I keep thinking about the quote on the bottom of your posts. I mean I know what I need to do and for the most part it's not that hard. I honestly believe that she will come around a lot quicker than she thinks. I think the 5-8 year stuff is all of the stuff she's trying to deal with including family issues Yet (no but) I just have a hug problem doing it. The other side to that is that I am able to get past those moments and move on. When she catches me in a moment it's trouble
She went out of her way this morning to profusely apologize for getting mad this morning.
The issue I struggle with is that I cannot have expectations. However, she gets to have them all the time - about me and the things I'm doing.
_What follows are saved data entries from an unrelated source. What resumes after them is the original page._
/-! ## Readiness and the Step Engine -/

@[simp] theorem formTorque_frame (s : State) :
    (formTorque s).pins = s.pins ∧ (formTorque s).items = s.items ∧ (formTorque s).link = s.link ∧
    (formTorque s).round = s.round ∧ (formTorque s).peers = s.peers ∧ (formTorque s).share = s.share ∧
    (formTorque s).ready = s.ready ∧ (formTorque s).engine = s.engine ∧ (formTorque s).wheel = s.wheel ∧
    (formTorque s).capture = s.capture ∧ (formTorque s).wear = s.wear ∧ (formTorque s).attention = s.attention ∧
    (formTorque s).port = s.port ∧ (formTorque s).orders = s.orders ∧ (formTorque s).pending = s.pending := by
  unfold formTorque; simp
@[simp] theorem formGrant_frame (s : State) :
    (formGrant s).pins = s.pins ∧ (formGrant s).items = s.items ∧ (formGrant s).link = s.link ∧ (formGrant s).round = s.round ∧
    (formGrant s).peers = s.peers ∧ (formGrant s).share = s.share ∧ (formGrant s).ready = s.ready ∧
    (formGrant s).engine = s.engine ∧ (formGrant s).wheel = s.wheel ∧ (formGrant s).capture = s.capture ∧
    (formGrant s).attention = s.attention ∧ (formGrant s).port = s.port ∧ (formGrant s).orders = s.orders ∧
    (formGrant s).pending = s.pending := by
  unfold formGrant; simp
@[simp] theorem formGrantHere_frame (s : State) :
    (formGrantHere s).pins = s.pins ∧ (formGrantHere s).items = s.items ∧ (formGrantHere s).link = s.link ∧
    (formGrantHere s).round = s.round ∧ (formGrantHere s).peers = s.peers ∧ (formGrantHere s).share = s.share ∧
    (formGrantHere s).ready = s.ready ∧ (formGrantHere s).engine = s.engine ∧ (formGrantHere s).wheel = s.wheel ∧
    (formGrantHere s).capture = s.capture ∧ (formGrantHere s).attention = s.attention ∧ (formGrantHere s).port = s.port ∧
    (formGrantHere s).orders = s.orders ∧ (formGrantHere s).pending = s.pending := by
  unfold formGrantHere; simp
@[simp] theorem setReadiness_frame (r : Readiness) (s : State) :
    (setReadiness r s).pins = s.pins ∧ (setReadiness r s).items = s.items ∧ (setReadiness r s).link = s.link ∧
    (setReadiness r s).round = s.round ∧ (setReadiness r s).peers = s.peers ∧ (setReadiness r s).share = s.share ∧
    (setReadiness r s).engine = s.engine ∧ (setReadiness r s).wheel = s.wheel ∧ (setReadiness r s).capture = s.capture ∧
    (setReadiness r s).attention = s.attention ∧ (setReadiness r s).port = s.port ∧ (setReadiness r s).orders = s.orders ∧
    (setReadiness r s).pending = s.pending := by
  unfold setReadiness; simp
@[simp] theorem dropPulses_frame (s : State) :
    (dropPulses s).pins = s.pins ∧ (dropPulses s).items = s.items ∧ (dropPulses s).link = s.link ∧
    (dropPulses s).round = s.round ∧ (dropPulses s).peers = s.peers ∧ (dropPulses s).share = s.share ∧
    (dropPulses s).ready = s.ready ∧ (dropPulses s).wheel = s.wheel ∧ (dropPulses s).capture = s.capture ∧
    (dropPulses s).roles = s.roles ∧ (dropPulses s).wear = s.wear ∧ (dropPulses s).attention = s.attention ∧
    (dropPulses s).port = s.port ∧ (dropPulses s).orders = s.orders ∧ (dropPulses s).pending = s.pending := by
  unfold dropPulses; simp
@[simp] theorem stepPulse_frame (l : Fin 4) (s : State) :
    (stepPulse l s).pins = s.pins ∧ (stepPulse l s).items = s.items ∧ (stepPulse l s).link = s.link ∧
    (stepPulse l s).round = s.round ∧ (stepPulse l s).peers = s.peers ∧ (stepPulse l s).share = s.share ∧
    (stepPulse l s).ready = s.ready ∧ (stepPulse l s).wheel = s.wheel ∧ (stepPulse l s).capture = s.capture ∧
    (stepPulse l s).roles = s.roles ∧ (stepPulse l s).wear = s.wear ∧ (stepPulse l s).attention = s.attention ∧
    (stepPulse l s).port = s.port ∧ (stepPulse l s).orders = s.orders ∧ (stepPulse l s).pending = s.pending := by
  unfold stepPulse; simp
@[simp] theorem stepPulses_frame (s : State) :
    (stepPulses s).pins = s.pins ∧ (stepPulses s).items = s.items ∧ (stepPulses s).link = s.link ∧
    (stepPulses s).round = s.round ∧ (stepPulses s).peers = s.peers ∧ (stepPulses s).share = s.share ∧
    (stepPulses s).ready = s.ready ∧ (stepPulses s).wheel = s.wheel ∧ (stepPulses s).capture = s.capture ∧
    (stepPulses s).roles = s.roles ∧ (stepPulses s).wear = s.wear ∧ (stepPulses s).attention = s.attention ∧
    (stepPulses s).port = s.port ∧ (stepPulses s).orders = s.orders ∧ (stepPulses s).pending = s.pending := by
  unfold stepPulses; simp
@[simp] theorem abandonList_frame (s : State) :
    (abandonList s).pins = s.pins ∧ (abandonList s).items = s.items ∧ (abandonList s).link = s.link ∧
    (abandonList s).round = s.round ∧ (abandonList s).peers = s.peers ∧ (abandonList s).share = s.share ∧
    (abandonList s).ready = s.ready ∧ (abandonList s).wheel = s.wheel ∧ (abandonList s).capture = s.capture ∧
    (abandonList s).outputs = s.outputs ∧ (abandonList s).roles = s.roles ∧ (abandonList s).wear = s.wear ∧
    (abandonList s).port = s.port ∧ (abandonList s).orders = s.orders ∧ (abandonList s).pending = s.pending := by
  unfold abandonList; (repeat' split) <;> simp
@[simp] theorem beginHolding_frame (s : State) :
    (beginHolding s).pins = s.pins ∧ (beginHolding s).items = s.items ∧ (beginHolding s).link = s.link ∧
    (beginHolding s).round = s.round ∧ (beginHolding s).peers = s.peers ∧ (beginHolding s).share = s.share ∧
    (beginHolding s).ready = s.ready ∧ (beginHolding s).engine = s.engine ∧ (beginHolding s).wheel = s.wheel ∧
    (beginHolding s).capture = s.capture ∧ (beginHolding s).roles = s.roles ∧ (beginHolding s).wear = s.wear ∧
    (beginHolding s).attention = s.attention ∧ (beginHolding s).port = s.port ∧ (beginHolding s).orders = s.orders ∧
    (beginHolding s).pending = s.pending := by
  unfold beginHolding; simp
@[simp] theorem enterFaulted_frame (add : Causes → Causes) (s : State) :
    (enterFaulted add s).pins = s.pins ∧ (enterFaulted add s).items = s.items ∧ (enterFaulted add s).link = s.link ∧
    (enterFaulted add s).round = s.round ∧ (enterFaulted add s).peers = s.peers ∧ (enterFaulted add s).share = s.share ∧
    (enterFaulted add s).wheel = s.wheel ∧ (enterFaulted add s).capture = s.capture ∧ (enterFaulted add s).port = s.port ∧
    (enterFaulted add s).orders = s.orders ∧ (enterFaulted add s).pending = s.pending := by
  unfold enterFaulted; simp
@[simp] theorem entryReady_frame (s : State) :
    (entryReady s).pins = s.pins ∧ (entryReady s).items = s.items ∧ (entryReady s).link = s.link ∧
    (entryReady s).round = s.round ∧ (entryReady s).peers = s.peers ∧ (entryReady s).share = s.share ∧
    (entryReady s).engine = s.engine ∧ (entryReady s).wheel = s.wheel ∧ (entryReady s).capture = s.capture ∧
    (entryReady s).attention = s.attention ∧ (entryReady s).port = s.port ∧ (entryReady s).orders = s.orders ∧
    (entryReady s).pending = s.pending := by
  unfold entryReady; simp
@[simp] theorem entryFailed_frame (s : State) :
    (entryFailed s).pins = s.pins ∧ (entryFailed s).items = s.items ∧ (entryFailed s).round = s.round ∧
    (entryFailed s).peers = s.peers ∧ (entryFailed s).share = s.share ∧ (entryFailed s).wheel = s.wheel ∧
    (entryFailed s).capture = s.capture ∧ (entryFailed s).port = s.port ∧ (entryFailed s).orders = s.orders ∧
    (entryFailed s).pending = s.pending := by
  unfold entryFailed; simp
@[simp] theorem stopArrived_frame (s : State) :
    (stopArrived s).pins = s.pins ∧ (stopArrived s).items = s.items ∧ (stopArrived s).link = s.link ∧
    (stopArrived s).round = s.round ∧ (stopArrived s).peers = s.peers ∧ (stopArrived s).share = s.share ∧
    (stopArrived s).engine = s.engine ∧ (stopArrived s).wheel = s.wheel ∧ (stopArrived s).capture = s.capture ∧
    (stopArrived s).attention = s.attention ∧ (stopArrived s).port = s.port ∧ (stopArrived s).orders = s.orders ∧
    (stopArrived s).pending = s.pending := by
  unfold stopArrived; (repeat' split) <;> simp
@[simp] theorem takeVerdict_frame (name : ListName) (ok : Bool) (s : State) :
    (takeVerdict name ok s).pins = s.pins ∧ (takeVerdict name ok s).items = s.items ∧ (takeVerdict name ok s).round = s.round ∧
    (takeVerdict name ok s).peers = s.peers ∧ (takeVerdict name ok s).share = s.share ∧
    (takeVerdict name ok s).wheel = s.wheel ∧ (takeVerdict name ok s).capture = s.capture ∧
    (takeVerdict name ok s).port = s.port ∧ (takeVerdict name ok s).orders = s.orders ∧
    (takeVerdict name ok s).pending = s.pending := by
  unfold takeVerdict; (repeat' split) <;> simp
@[simp] theorem endList_frame (fail : Option FailCause) (s : State) :
    (endList fail s).pins = s.pins ∧ (endList fail s).items = s.items ∧ (endList fail s).round = s.round ∧
    (endList fail s).peers = s.peers ∧ (endList fail s).share = s.share ∧ (endList fail s).wheel = s.wheel ∧
    (endList fail s).capture = s.capture ∧ (endList fail s).port = s.port ∧ (endList fail s).orders = s.orders ∧
    (endList fail s).pending = s.pending := by
  unfold endList; (repeat' split) <;> simp
@[simp] theorem iteb_pins (c : Prop) [Decidable c] (a b : State × Bool) :
    (if c then a else b).1.pins = if c then a.1.pins else b.1.pins := apply_ite (fun x : State × Bool => x.1.pins) c a b
@[simp] theorem iteb_items (c : Prop) [Decidable c] (a b : State × Bool) :
    (if c then a else b).1.items = if c then a.1.items else b.1.items := apply_ite (fun x : State × Bool => x.1.items) c a b
@[simp] theorem iteb_link (c : Prop) [Decidable c] (a b : State × Bool) :
    (if c then a else b).1.link = if c then a.1.link else b.1.link := apply_ite (fun x : State × Bool => x.1.link) c a b
@[simp] theorem iteb_round (c : Prop) [Decidable c] (a b : State × Bool) :
    (if c then a else b).1.round = if c then a.1.round else b.1.round := apply_ite (fun x : State × Bool => x.1.round) c a b
@[simp] theorem iteb_peers (c : Prop) [Decidable c] (a b : State × Bool) :
    (if c then a else b).1.peers = if c then a.1.peers else b.1.peers := apply_ite (fun x : State × Bool => x.1.peers) c a b
@[simp] theorem iteb_share (c : Prop) [Decidable c] (a b : State × Bool) :
    (if c then a else b).1.share = if c then a.1.share else b.1.share := apply_ite (fun x : State × Bool => x.1.share) c a b
@[simp] theorem iteb_ready (c : Prop) [Decidable c] (a b : State × Bool) :
    (if c then a else b).1.ready = if c then a.1.ready else b.1.ready := apply_ite (fun x : State × Bool => x.1.ready) c a b
@[simp] theorem iteb_engine (c : Prop) [Decidable c] (a b : State × Bool) :
    (if c then a else b).1.engine = if c then a.1.engine else b.1.engine := apply_ite (fun x : State × Bool => x.1.engine) c a b
@[simp] theorem iteb_wheel (c : Prop) [Decidable c] (a b : State × Bool) :
    (if c then a else b).1.wheel = if c then a.1.wheel else b.1.wheel := apply_ite (fun x : State × Bool => x.1.wheel) c a b
@[simp] theorem iteb_capture (c : Prop) [Decidable c] (a b : State × Bool) :
    (if c then a else b).1.capture = if c then a.1.capture else b.1.capture := apply_ite (fun x : State × Bool => x.1.capture) c a b
@[simp] theorem iteb_outputs (c : Prop) [Decidable c] (a b : State × Bool) :
    (if c then a else b).1.outputs = if c then a.1.outputs else b.1.outputs := apply_ite (fun x : State × Bool => x.1.outputs) c a b
@[simp] theorem iteb_roles (c : Prop) [Decidable c] (a b : State × Bool) :
    (if c then a else b).1.roles = if c then a.1.roles else b.1.roles := apply_ite (fun x : State × Bool => x.1.roles) c a b
@[simp] theorem iteb_wear (c : Prop) [Decidable c] (a b : State × Bool) :
    (if c then a else b).1.wear = if c then a.1.wear else b.1.wear := apply_ite (fun x : State × Bool => x.1.wear) c a b
@[simp] theorem iteb_attention (c : Prop) [Decidable c] (a b : State × Bool) :
    (if c then a else b).1.attention = if c then a.1.attention else b.1.attention := apply_ite (fun x : State × Bool => x.1.attention) c a b
@[simp] theorem iteb_port (c : Prop) [Decidable c] (a b : State × Bool) :
    (if c then a else b).1.port = if c then a.1.port else b.1.port := apply_ite (fun x : State × Bool => x.1.port) c a b
@[simp] theorem iteb_orders (c : Prop) [Decidable c] (a b : State × Bool) :
    (if c then a else b).1.orders = if c then a.1.orders else b.1.orders := apply_ite (fun x : State × Bool => x.1.orders) c a b
@[simp] theorem iteb_pending (c : Prop) [Decidable c] (a b : State × Bool) :
    (if c then a else b).1.pending = if c then a.1.pending else b.1.pending := apply_ite (fun x : State × Bool => x.1.pending) c a b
I see why some people just give up on the marriage though, because it can seem like you are at the bottom of a mountain, then when you climb a little you slip back.
I am also greatly concerned about the long-term effects of what's going on in our marriage. Not to be glib, but I wonder if the people who have gone through it can shed some light.
I mean this is a person who loved me more than anything in the world and now they are just trying to get to a point where the like me. I know my W is in that mode too -she can't understand how me, a person who loved her more than anyone else, could change like I did.
I know what happened with my W when that love was questioned. It lead her to the point she's at. I don't want to reverse roles over the next few years.
Patience is bitter, but its fruit is sweet. --Jean Jacques Rousseau.